Bei der UN-Vollversammlung werde die amerikanische Regierung sich darauf konzentrieren, die bei der Pariser Vorkonfererenz geschmiedete Anti-IS-Koalition weiter zu stärken, sagt Heather Conley. Jetzt richten sich die Blicke auf US-Präsident Barack Obama. Als amtierender Ratsvorsitzender wird er am Mittwoch persönlich eine Sitzung des UN-Sicherheitsrates leiten.
Resolution gegen Extremisten
Verabschiedet werden soll eine Resolution, die alle Staaten verpflichtet, mit nationalen Gesetzen gegen die sogenannten "Foreign Fighters" vorzugehen. Zur Zeit sollen nach Angaben der New York Times mehr als 15.000 ausländische Kämpfer im Irak und Syrien an der Seite von IS und anderen islamistischen Extremisten kämpfen. Mehr als 2000 sollen aus Europa kommen, darunter mehrere Hundert aus Deutschland. Die von den USA eingebrachte Resolution würde laut der Zeitung "bei der Rekrutierung von Terrororganisationen das erste Mal internationale Standards für Nationalstaaten setzen." Die Resolution wäre rechtlich bindend, wobei Experten nur schwache Möglichkeiten zur Durchsetzung auf nationaler Ebene sehen.
Hier kommen die Deutschen ins Spiel.
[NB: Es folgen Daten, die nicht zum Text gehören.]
-- ==== Sys2Proof/Machine/Operands.lean ====
section
/-! DEFINITION. Where a command takes its operands from: the seed (42_engine_build_and_dispatch.md R131), the window (45_windowed_engine.md R161), the checks several commands share (41_table_generator.md R111, R121, R130, R132), and the loops of the engines. -/

namespace Sys2Proof.Machine

/-- `LSHIFT(w)`, the document's `crc_lshift` (00_scope.md R6, R152). -/
def lshiftOf (w : Nat) : Nat := if w < 8 then 8 - w else 0

/-- The checks of the generator's two arguments, in order (R111). -/
def widthPolyChecks (p : Params) : List (Bool × Err) :=
  [ (p.width == 0#64, .cfgWidthZero),
    (decide (Config.wmax < p.width.toNat), .cfgWidthBig),
    (!fits p.poly.toNat p.width.toNat, .cfgPolyWide) ]

/-- The checks every `BUILD` makes first, in order (R121). -/
def commonChecks (p : Params) : List (Bool × Err) :=
  widthPolyChecks p ++
    [ (!fits p.seed.toNat p.width.toNat, .cfgSeedWide),
      (!fits p.xorout.toNat p.width.toNat, .cfgXoroutWide) ]

/-- The checks a `BUILD` of a kind makes after the common ones (R122). -/
def kindChecks (k : Kind) (p : Params) : List (Bool × Err) :=
  match k with
  | .tlsb => [(!p.refin, .cfgConv)]
  | .tmsb => [(p.refin, .cfgConv), (decide (p.width.toNat < 8), .cfgTmsbNarrow)]
  | .gmsb => []
  | .glsb => []
  | .win => []

/-- The seed override is wider than the engine (R130, R132). -/
def State.seedovrWide (s : State) (so : Bool) : Bool :=
  so && !fits s.seedovr.toNat s.engine.width.toNat

/-- The checks of `CALC` before it computes, in order (R130). -/
def State.calcChecks (s : State) (so : Bool) : List (Bool × Err) :=
  [ (!s.status.ev, .illNoengine),
    (so && s.engine.kind.usesTable, .illSeedovr),
    (decide (Config.bufsz < s.dlen.toNat), .illDlen),
    (s.seedovrWide so, .cfgSeedovrWide) ]

/-- The checks of `CALCW` before the window is looked at, in order (R132). -/
def State.calcwChecks (s : State) (so : Bool) : List (Bool × Err) :=
  [ (!s.status.ev, .illNoengine),
    (decide (s.engine.kind ≠ .win), .illNotwin),
    (decide (Config.bufsz < s.dlen.toNat), .illDlen),
    (s.seedovrWide so, .cfgSeedovrWide) ]

/-- `seed0`: `SEEDOVR` when `SO = 1`, the engine's own seed otherwise (R131). -/
def State.seed0 (s : State) (so : Bool) : Nat :=
  if so then s.seedovr.toNat else s.engine.eseed.toNat

/-- `start_bit` of `CALCW`: `START` as two's complement (R35, R161). -/
def State.windowStart (s : State) : Int := s.start.toInt

/-- `length_bits` of `CALCW`: the remainder when `DL = 1`, `LENGTH` as two's complement otherwise (R36, R161). -/
def State.windowLength (s : State) (dl : Bool) : Int :=
  if dl then 8 * (s.dlen.toNat : Int) - s.start.toInt else s.length.toInt

/-- A `for k in 0 .. n-1` loop over the working register (00_scope.md R10): `body k` in ascending `k`. -/
def forLoop (body : Nat → Nat → Nat) (reg : Nat) : Nat → Nat
  | 0 => reg
  | k + 1 => body k (forLoop body reg k)

/-- A `repeat n times` loop over the working register (00_scope.md R10). -/
def rounds (round : Nat → Nat) (reg : Nat) : Nat → Nat
  | 0 => reg
  | k + 1 => round (rounds round reg k)

end Sys2Proof.Machine
end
Das Land sei ein "wichtiger Verbündeter", wenn es darum gehe, US-Politik im Nahen Osten politisch zu legitimieren, meint Jeremy Shapiro vom Washingtoner Think Tank Brookings Institution. Als ein Land, das in Libyen und den bisherigen Irakkriegen "Nein" zu einer militärischen Intervention gesagt habe, genieße Deutschland international Glaubwürdigkeit: "Die USA werden von Deutschland eine maximale politische und rhetorische Unterstützung einfordern", sagt Shapiro voraus.
Weitere Krisenherde
Neben dem Kampf gegen den Islamischen Staat und der Ukraine-Krise hat sich in den letzten Wochen die Ebola-Infektion ganz nach vorne auf die Krisen-Agenda der UN-Vollversammlung katapultiert: "Es geht darum, dass jetzt internationale Aktivitäten stattfinden, die den am stärksten bedrohten Ländern, und das ist im Augenblick Liberia, Sierra Leone und Guinea, helfen, mit dieser fürchterlichen Krankheit fertig zu werden", sagt Steinmeier. "Dazu müssen die Länder des Nordens, die medizinisch besser ausgerüstet sind als viele afrikanische Staaten, ihren Teil dazu beitragen." Steinmeier denkt dabei vor allem an Lazarette, Medikamente und Krankenstransporte und formuliert das Ziel: "Ich hoffe, dass es zu einer signifikanten Steigerung der internationalen Hilfsangebote kommt."
Wie schon im vergangenen Jahr werden auch diesmal die Nukleargespräche mit dem Iran ganz oben auf der Agenda stehen. Die "iranische Charmeoffensive" sei bei der Generalversammlung schon so etwas wie ein "Herbstritual", so sicher wie der Schulanfang oder die fallenden Blätter im Wald, schreibt Suzanne Maloney von der Brookings Institution. Die hohen Erwartungen der vergangenen Monate sind allerdings längst Befürchtungen gewichen: Es gehe fast schon um alles oder nichts, analysiert Maloney.
Bei der Vollversammlung der Vereinten Nationen wird es also vornehmlich um die aktuelle Krisenbewältigung gehen. Themen, die getrieben sind von tagespolitischen Notwendigkeiten. "Im Moment sieht es so aus, dass die UN-Agenda sehr stark diktiert wird von dem, was uns heute und morgen bewegt, und weniger von längerfristigen Fragestellungen", sagt Michael Werz vom Center for American Progress. "Das hängt auch damit zusammen, dass diese längerfristigen strategischen Erwägungen für viele Länder Diskussionen erzeugen,die unter Umständen mehr Geld kosten und politisch schwer durchzusetzen sind."
Das gelte gerade auch für Deutschland. "Und deswegen hat man auch den Eindruck, dass die Politiker ein wenig davor zurückschrecken."